= Patrick MacAdam =

Canadian writer and political insider

Patrick "Pat" MacAdam (15 September 1934 – 19 May 2015) was a Canadian writer and longtime Conservative Party insider born in Glace Bay, Nova Scotia. He died in Ottawa on 19 May 2015 after a years long battle with cancer.

== Early and political life ==
MacAdam attended St. Francis Xavier University, in Antigonish, Nova Scotia from 1952 until 1956. He served as the editor-in-chief of the student newspaper The Xaverian Weekly in 1955, the same year he met longtime friend Brian Mulroney when Mulroney was a freshman and MacAdam was a senior.

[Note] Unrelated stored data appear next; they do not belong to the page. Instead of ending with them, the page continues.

-- ==== Sys2Proof/Laws/ClosedAir.lean ====
section
/-!
SUPPORT. Each operation of Machine/Sessions.lean, Machine/Air.lean, Machine/Hkadc.lean, Machine/Pins.lean, Machine/Timers.lean, Machine/Kloit.lean, Machine/Power.lean keeps every closed property of the device.
-/
set_option linter.unusedTactic false
set_option linter.unreachableTactic false
set_option linter.unusedSectionVars false
set_option linter.unusedVariables false
namespace Sys2Proof.Machine

variable {P : Device → Prop} (hP : Closed P)
include hP

/-! ### Sessions -/

theorem Device.sesDone_closed {d : Device} {n : Nat} (hPd : P d) : P (Device.sesDone d n) := by
  unfold Device.sesDone
  (try dsimp only)
  repeat' (first | with_reducible assumption | with_reducible exact fun _ hx => hx | with_reducible apply Device.holdEnd_closed hP | with_reducible apply Device.modSes_closed hP | with_reducible apply Device.showFlight_closed hP | with_reducible apply Closed.when | with_reducible apply Device.sesGo_closed hP | (with_reducible apply hP.lit <;> first | with_reducible assumption | exact id | exact fun _ => rfl | with_reducible exact fun _ hx => hx | with_reducible apply Device.holdEnd_closed hP | with_reducible apply Device.modSes_closed hP | with_reducible apply Device.showFlight_closed hP | with_reducible apply Closed.when | with_reducible apply Device.sesGo_closed hP | split) | split | intro _ | dsimp only)

theorem Device.nextRound_closed {d : Device} {n : Nat} (hPd : P d) : P (Device.nextRound d n) := by
  unfold Device.nextRound
  (try dsimp only)
  repeat' (first | with_reducible assumption | with_reducible exact fun _ hx => hx | with_reducible apply Device.modSes_closed hP | with_reducible apply hP.put | with_reducible apply Device.sesGo_closed hP | (with_reducible apply hP.lit <;> first | with_reducible assumption | exact id | exact fun _ => rfl | with_reducible exact fun _ hx => hx | with_reducible apply Device.modSes_closed hP | with_reducible apply hP.put | with_reducible apply Device.sesGo_closed hP | split) | split | intro _ | dsimp only)

theorem Device.sesBack_closed {d : Device} {n : Nat} {st : Nat} (hPd : P d) : P (Device.sesBack d n st) := by
  unfold Device.sesBack
  (try dsimp only)
  repeat' (first | with_reducible assumption | with_reducible exact fun _ hx => hx | with_reducible apply Device.sesGo_closed hP | with_reducible apply Device.nextRound_closed hP | with_reducible apply Device.modSes_closed hP | (with_reducible apply hP.lit <;> first | with_reducible assumption | exact id | exact fun _ => rfl | with_reducible exact fun _ hx => hx | with_reducible apply Device.sesGo_closed hP | with_reducible apply Device.nextRound_closed hP | with_reducible apply Device.modSes_closed hP | split) | split | intro _ | dsimp only)

theorem Device.retireRun_closed {d : Device} {n : Nat} {code : Nat} {detail : Nat} (hPd : P d) : P (Device.retireRun d n code detail) := by
  unfold Device.retireRun
  (try dsimp only)
  repeat' (first | with_reducible assumption | with_reducible exact fun _ hx => hx | with_reducible apply Device.retire_closed hP | with_reducible apply Device.modSes_closed hP | with_reducible apply Device.sesDone_closed hP | with_reducible apply Closed.forAll | (with_reducible apply hP.lit <;> first | with_reducible assumption | exact id | exact fun _ => rfl | with_reducible exact fun _ hx => hx | with_reducible apply Device.retire_closed hP | with_reducible apply Device.modSes_closed hP | with_reducible apply Device.sesDone_closed hP | with_reducible apply Closed.forAll | split) | split | intro _ | dsimp only)

theorem Device.completeRun_closed {d : Device} {n : Nat} (hPd : P d) : P (Device.completeRun d n) := by
  unfold Device.completeRun
  (try dsimp only)
  repeat' (first | with_reducible assumption | with_reducible exact fun _ hx => hx | with_reducible apply Device.sesDone_closed hP | with_reducible apply Device.notice_closed hP | with_reducible apply Device.modSes_closed hP | (with_reducible apply hP.lit <;> first | with_reducible assumption | exact id | exact fun _ => rfl | with_reducible exact fun _ hx => hx | with_reducible apply Device.sesDone_closed hP | with_reducible apply Device.notice_closed hP | with_reducible apply Device.modSes_closed hP | split) | split | intro _ | dsimp only)

theorem Device.endRound_closed {d : Device} {n : Nat} {incomplete : Bool} {preempted : Bool} {last : Bool} (hPd : P d) : P (Device.endRound d n incomplete preempted last) := by
  unfold Device.endRound
  (try dsimp only)
  repeat' (first | with_reducible assumption | with_reducible exact fun _ hx => hx | with_reducible apply hP.addWrap | with_reducible apply Device.postMsg_closed hP | with_reducible apply Device.modSes_closed hP | (with_reducible apply hP.lit <;> first | with_reducible assumption | exact id | exact fun _ => rfl | with_reducible exact fun _ hx => hx | with_reducible apply hP.addWrap | with_reducible apply Device.postMsg_closed hP | with_reducible apply Device.modSes_closed hP | split) | split | intro _ | dsimp only)

theorem Device.slotDecided_closed {d : Device} {n : Nat} {k : SlotClass} (hPd : P d) : P (Device.slotDecided d n k) := by
  unfold Device.slotDecided
  (try dsimp only)
  repeat' (first | with_reducible assumption | with_reducible exact fun _ hx => hx | with_reducible apply Device.modSes_closed hP | with_reducible apply hP.count | with_reducible apply hP.addWrap | (with_reducible apply hP.lit <;> first | with_reducible assumption | exact id | exact fun _ => rfl | with_reducible exact fun _ hx => hx | with_reducible apply Device.modSes_closed hP | with_reducible apply hP.count | with_reducible apply hP.addWrap | split) | split | intro _ | dsimp only)

theorem Device.accessResult_closed {d : Device} {n : Nat} {x : Desc} {code : Nat} {tagCode : Nat} {checks : Nat} {bits : List Bool} (hPd : P d) : P (Device.accessResult d n x code tagCode checks bits) := by
  unfold Device.accessResult
  (try dsimp only)
  repeat' (first | with_reducible assumption | with_reducible exact fun _ hx => hx | with_reducible apply Closed.forAll | with_reducible apply Device.postMsg_closed hP | with_reducible apply Device.showFlight_closed hP | (with_reducible apply hP.lit <;> first | with_reducible assumption | exact id | exact fun _ => rfl | with_reducible exact fun _ hx => hx | with_reducible apply Closed.forAll | with_reducible apply Device.postMsg_closed hP | with_reducible apply Device.showFlight_closed hP | split) | split | intro _ | dsimp only)

theorem Device.noLevel_closed {d : Device} {n : Nat} (hPd : P d) : P (Device.noLevel d n) := by
  unfold Device.noLevel
  (try dsimp only)
  repeat' (first | with_reducible assumption | with_reducible exact fun _ hx => hx | with_reducible apply Device.takeFree_closed hP | with_reducible apply Device.modSes_closed hP | with_reducible refine snd_of_eq (by assumption) ?_ | (with_reducible apply hP.lit <;> first | with_reducible assumption | exact id | exact fun _ => rfl | with_reducible exact fun _ hx => hx | with_reducible apply Device.takeFree_closed hP | with_reducible apply Device.modSes_closed hP | with_reducible refine snd_of_eq (by assumption) ?_ | split) | split | intro _ | dsimp only)

theorem Device.accessCut_closed {d : Device} {n : Nat} {code : Nat} (hPd : P d) : P (Device.accessCut d n code) := by
  unfold Device.accessCut
  (try dsimp only)
  repeat' (first | with_reducible assumption | with_reducible exact fun _ hx => hx | with_reducible apply Device.modSes_closed hP | with_reducible apply Closed.forAll | with_reducible apply Device.noLevel_closed hP | with_reducible apply Device.accessResult_closed hP | with_reducible apply Device.sesDone_closed hP | (with_reducible apply hP.lit <;> first | with_reducible assumption | exact id | exact fun _ => rfl | with_reducible exact fun _ hx => hx | with_reducible apply Device.modSes_closed hP | with_reducible apply Closed.forAll | with_reducible apply Device.noLevel_closed hP | with_reducible apply Device.accessResult_closed hP | with_reducible apply Device.sesDone_closed hP | split) | split | intro _ | dsimp only)

theorem Device.sesAbandon_closed {d : Device} {n : Nat} (hPd : P d) : P (Device.sesAbandon d n) := by
  unfold Device.sesAbandon
  (try dsimp only)
  repeat' (first | with_reducible assumption | with_reducible exact fun _ hx => hx | with_reducible apply Device.accessCut_closed hP | with_reducible apply hP.count | with_reducible apply Device.modSes_closed hP | (with_reducible apply hP.lit <;> first | with_reducible assumption | exact id | exact fun _ => rfl | with_reducible exact fun _ hx => hx | with_reducible apply Device.accessCut_closed hP | with_reducible apply hP.count | with_reducible apply Device.modSes_closed hP | split) | split | intro _ | dsimp only)

theorem Device.stopNow_closed {d : Device} {n : Nat} (hPd : P d) : P (Device.stopNow d n) := by
  unfold Device.stopNow
  (try dsimp only)
  repeat' (first | with_reducible assumption | with_reducible exact fun _ hx => hx | with_reducible apply Device.retireRun_closed hP | (with_reducible apply hP.lit <;> first | with_reducible assumption | exact id | exact fun _ => rfl | with_reducible exact fun _ hx => hx | with_reducible apply Device.retireRun_closed hP | split) | split | intro _ | dsimp only)

theorem holdEnter_closed {n : Nat} {d : Device} (hPd : P d) : P (holdEnter n d) := by
  unfold holdEnter
  (try dsimp only)
  repeat' (first | with_reducible assumption | with_reducible exact fun _ hx => hx | with_reducible apply Device.sesGo_closed hP | with_reducible apply Device.modSes_closed hP | with_reducible apply Closed.when | with_reducible apply Device.endRound_closed hP | with_reducible apply Device.stopNow_closed hP | (with_reducible apply hP.lit <;> first | with_reducible assumption | exact id | exact fun _ => rfl | with_reducible exact fun _ hx => hx | with_reducible apply Device.sesGo_closed hP | with_reducible apply Device.modSes_closed hP | with_reducible apply Closed.when | with_reducible apply Device.endRound_closed hP | with_reducible apply Device.stopNow_closed hP | split) | split | intro _ | dsimp only)

theorem holdRelease_closed {n : Nat} {d : Device} (hPd : P d) : P (holdRelease n d) := by
  unfold holdRelease
  (try dsimp only)
  repeat' (first | with_reducible assumption | with_reducible exact fun _ hx => hx | with_reducible apply Device.sesBack_closed hP | (with_reducible apply hP.lit <;> first | with_reducible assumption | exact id | exact fun _ => rfl | with_reducible exact fun _ hx => hx | with_reducible apply Device.sesBack_closed hP | split) | split | intro _ | dsimp only)

theorem Device.sesStart_closed {d : Device} {n : Nat} (hPd : P d) : P (Device.sesStart d n) := by
  unfold Device.sesStart
  (try dsimp only)
  repeat' (first | with_reducible assumption | with_reducible exact fun _ hx => hx | with_reducible apply Device.sesGo_closed hP | with_reducible apply hP.put | (with_reducible apply hP.lit <;> first | with_reducible assumption | exact id | exact fun _ => rfl | with_reducible exact fun _ hx => hx | with_reducible apply Device.sesGo_closed hP | with_reducible apply hP.put | split) | split | intro _ | dsimp only)

theorem Device.sesRefuse_closed {d : Device} {n : Nat} {code : Nat} (hPd : P d) : P (Device.sesRefuse d n code) := by
  unfold Device.sesRefuse
  (try dsimp only)
  repeat' (first | with_reducible assumption | with_reducible exact fun _ hx => hx | with_reducible apply Device.releaseStream_closed hP | with_reducible apply Device.modSes_closed hP | with_reducible apply hP.put | with_reducible apply Device.sesGo_closed hP | with_reducible apply hP.mirror | (with_reducible apply hP.lit <;> first | with_reducible assumption | exact id | exact fun _ => rfl | with_reducible exact fun _ hx => hx | with_reducible apply Device.releaseStream_closed hP | with_reducible apply Device.modSes_closed hP | with_reducible apply hP.put | with_reducible apply Device.sesGo_closed hP | with_reducible apply hP.mirror | split) | split | intro _ | dsimp only)

theorem Device.noiseRestart_closed {d : Device} {n : Nat} {a : Bool} {b : Bool} (hPd : P d) : P (Device.noiseRestart d n a b) := by
  unfold Device.noiseRestart
  (try dsimp only)
  repeat' (first | with_reducible assumption | with_reducible exact fun _ hx => hx | with_reducible apply hP.put | (with_reducible apply hP.lit <;> first | with_reducible assumption | exact id | exact fun _ => rfl | with_reducible exact fun _ hx => hx | with_reducible apply hP.put | split) | split | intro _ | dsimp only)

MacAdam would serve as a political advisor to Mulroney during his term as Prime Minister of Canada, taking a job at the High Commission of Canada in London. After Mulroney's term ended in 1993, MacAdam was accused of tax evasion, and eventually convicted in 1997.

==Writing==
In addition to a weekly column in the Ottawa Sun, MacAdam wrote several books:
- The record speaks! (1961)
- Unbelievable Canadian War Stories (2006)
- "Big Cy" and Other Characters: Pat MacAdam's Cape Breton (2006), nominated for a Stephen Leacock Award in 2007.
- Gold Medal Misfits (2007)
- Mulroney's Man: Memoirs and Misadventures of an Ottawa Insider (2008)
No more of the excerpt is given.